The Way You Structure Context Matters as Much as the Context Itself
Why manual context documents fail and how structured conversation replay preserves LLM reasoning.
I noticed something while working with Claude Code.
When I kept a chat open for days — returning to it, asking follow-up questions, building on earlier answers — the responses were sharp. The model felt like it understood the problem deeply.
But when the context was nearing its limit, or when I needed the same background for a separate parallel task — I did what seemed logical: wrote everything to a markdown file and started fresh. The quality dropped. The model felt like it was meeting the problem for the first time.

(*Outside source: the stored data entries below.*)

/-- In either byte order the value is the weighted sum of the bytes at rising addresses. -/
theorem toNat_assemble_map (bigEndian : Bool) (f : Nat → Byte) (n : Nat) (h : n ≤ 4) :
    (assemble bigEndian ((List.range n).map f)).toNat =
      ((List.range n).map fun k => (f k).toNat * 2 ^ (8 * (if bigEndian then n - 1 - k else k))).sum := by
  cases bigEndian with
  | false => exact toNat_littleEndian_map f n h
  | true =>
    rw [assemble, if_pos rfl, reverse_map_range, toNat_littleEndian_map _ n h, ← List.sum_reverse, reverse_map_range]
    refine congrArg List.sum (List.map_congr_left fun k hk => ?_)
    have hle : k ≤ n - 1 := Nat.le_sub_one_of_lt (List.mem_range.1 hk)
    rw [if_pos rfl, Nat.sub_sub_self hle]

theorem Memory.readBytes_eq_map (m : Memory) (a n : Nat) :
    m.readBytes a n = (List.range n).map fun k => m.read (a + k) := by
  induction n generalizing a with
  | zero => rfl
  | succ n ih =>
    rw [Memory.readBytes, ih, List.range_succ_eq_map, List.map_cons, List.map_map]
    congr 1
    refine List.map_congr_left fun k _ => ?_
    rw [Function.comp_apply, Nat.succ_eq_add_one, Nat.add_right_comm, Nat.add_assoc]

/-! ## A read of the memory interface -/

theorem Width.bytes_le (w : Width) : w.bytes ≤ 4 := by cases w <;> decide

theorem toNat_low (w : Width) (v : Word) : (w.low v).toNat = v.toNat % 2 ^ (8 * w.bytes) := by
  cases w with
  | byte => exact (BitVec.toNat_setWidth_of_le (by decide)).trans (BitVec.toNat_setWidth ..)
  | half => exact (BitVec.toNat_setWidth_of_le (by decide)).trans (BitVec.toNat_setWidth ..)
  | word => exact (Nat.mod_eq_of_lt v.isLt).symm

/-- A read that answers ok gives the bytes at its addresses in the byte order of memory (R93, R94). -/
theorem load_eq_some {s : State} {w : Width} {a d : Word} (h : s.load w a = some d) :
    d = assemble s.params.bigEndian (s.mem.readBytes a.toNat w.bytes) := by
  have hin : s.inMemory w a = true := by rw [← load_isSome, h, Option.isSome_some]
  rw [load_of_inMemory s w a hin, Option.some_inj] at h
  exact h.symm

theorem toNat_load {s : State} {w : Width} {a d : Word} (h : s.load w a = some d) :
    d.toNat = ((List.range w.bytes).map fun k =>
      (s.byteAt (a.toNat + k)).toNat * 2 ^ (8 * (if s.params.bigEndian then w.bytes - 1 - k else k))).sum := by
  rw [load_eq_some h, Memory.readBytes_eq_map, toNat_assemble_map _ _ _ w.bytes_le]
  rfl

/-! ## A store of the memory interface -/

theorem getCell_of_regs_eq {s t : State} (h : t.regs = s.regs) (d : RegCell) : t.getCell d = s.getCell d := by
  rw [State.getCell, State.getCell, h]

theorem pc_store {s t : State} {w : Width} {a v : Word} (h : s.store w a v = some t) : t.pc = s.pc := by
  obtain ⟨hregs, -⟩ := store_frame s t w a v h
  exact getCell_of_regs_eq hregs .r15

/-- The three checks of R171 read the CPSR and the pc alone. -/
theorem runnable_congr {s t : State} (hcpsr : t.cpsr = s.cpsr) (hpc : t.pc = s.pc) : t.runnable = s.runnable := by
  simp only [State.runnable, State.mode?, State.pcAligned, hcpsr, hpc]

theorem runnable_store {s t : State} {w : Width} {a v : Word} (h : s.store w a v = some t) :
    t.runnable = s.runnable := by
  obtain ⟨-, hcpsr, -⟩ := store_frame s t w a v h
  exact runnable_congr hcpsr (pc_store h)

/-- A word stored at the pc is fetched (R109). -/
theorem fetch_store_pc {s t : State} {v : Word} (hm : s.mem.wf = true) (h : s.store .word s.pc v = some t) :
    t.fetch = some v := by
  rw [State.fetch, pc_store h]
  exact load_store s t .word s.pc v hm h

/-! ## The two statements -/

/-- Settles O28: whether an access succeeds is its bound alone; a read is the sum of its bytes, and a write is read back
as its low bytes. -/
theorem memoryInterface : Obligations.MemoryInterface := by
  unfold Obligations.MemoryInterface
  intro s w a v
  rw [load_isSome, store_isSome]
  refine ⟨inMemory_iff s w a, inMemory_iff s w a, fun d => toNat_load, fun hm t h => ?_⟩
  obtain ⟨hregs, hstatus⟩ := store_frame s t w a v h
  exact ⟨store_keeps_wf s t w a v h hm, fun b hb => byteAt_store s t w a v b hm h hb,
    fun d _ => getCell_of_regs_eq hregs d, hstatus, w.low v, load_store s t w a v hm h, toNat_low w v⟩

/-- Settles O18: the store leaves the state runnable, and the word stored is the word fetched. -/
theorem storedWordIsFetched : Obligations.StoredWordIsFetched := by
  unfold Obligations.StoredWordIsFetched
  intro s t w hm hrun h
  rw [step_of_runnable ((runnable_store h).trans hrun), fetch_store_pc hm h]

Same information. Worse results.
I started wondering: is there some secret persistent memory these frontier models maintain across days? Some connection that stays alive, quietly holding onto your session?
The “Structure” Gap
The truth is simpler but more profound: LLMs process structured conversation history differently than they process flat documents. When we flatten a chat into a Markdown file, we strip away the “texture” of the reasoning—the sequence of ruled-out alternatives, the model’s internal thinking, and the specific turn-by-turn evolution of a solution.
To bridge this gap, I built rethread. It is a Go-based CLI tool designed to treat conversation history as a structured signal rather than a static archive.
How rethread Preserves the “Vibe”
Instead of manual summarization, which is inherently lossy, rethread uses architectural principles to maintain the quality of the original session:
- Skeleton + Recent Strategy: Research shows models attend most to the beginning and end of their context window (the “Lost in the Middle” effect).
rethreadautomatically preserves the first two turns to keep the initial problem framing and fills the remaining budget from the most recent turns. - Pruning over Summarization: It never rewrites history. A turn is only dropped if it is a low-signal acknowledgment (like “ok” or “sounds good”) and contains no code blocks, URLs, or file paths.
- Thinking Block Recovery: The tool’s
cleanexport format specifically preserves the model’sthinkingblocks while stripping out massive “tool_result” noise. Seeing the “why” behind previous decisions is often more important for the next model than just seeing the final code.
Using Rethread
# 1. Discover sessions from all sources (auto-detects Claude and Gemini)
# Lists sessions sorted by recency with turn counts and source identification
rethread list
# 2. Analyze a specific session's "health"
# Checks token counts and recommends the best replay/export strategy
rethread inspect d0873f7a
# 3. Export a structured, high-signal JSONL file
# The 'clean' format keeps text, thinking, and tool_use while dropping bloat
rethread export d0873f7a --format clean --output session.jsonl
# 4. Selective export (only the last 20 turns)
# Useful for quickly pivoting to a sub-task without the full history
rethread export d0873f7a --turns 20 --format markdown
Crossing the Streams: Claude ↔ Gemini
The most powerful use case I’ve found is bridging sessions across models. By normalizing history from both Claude Code and Gemini CLI into a unified structure, I can pick up exactly where I left off, regardless of which tool I’m using.
The goal isn’t just to give the model the data; it’s to give it the story of the conversation. If you find yourself losing that “sharpness” when starting new sessions, the answer might not be more context—it might be better structure.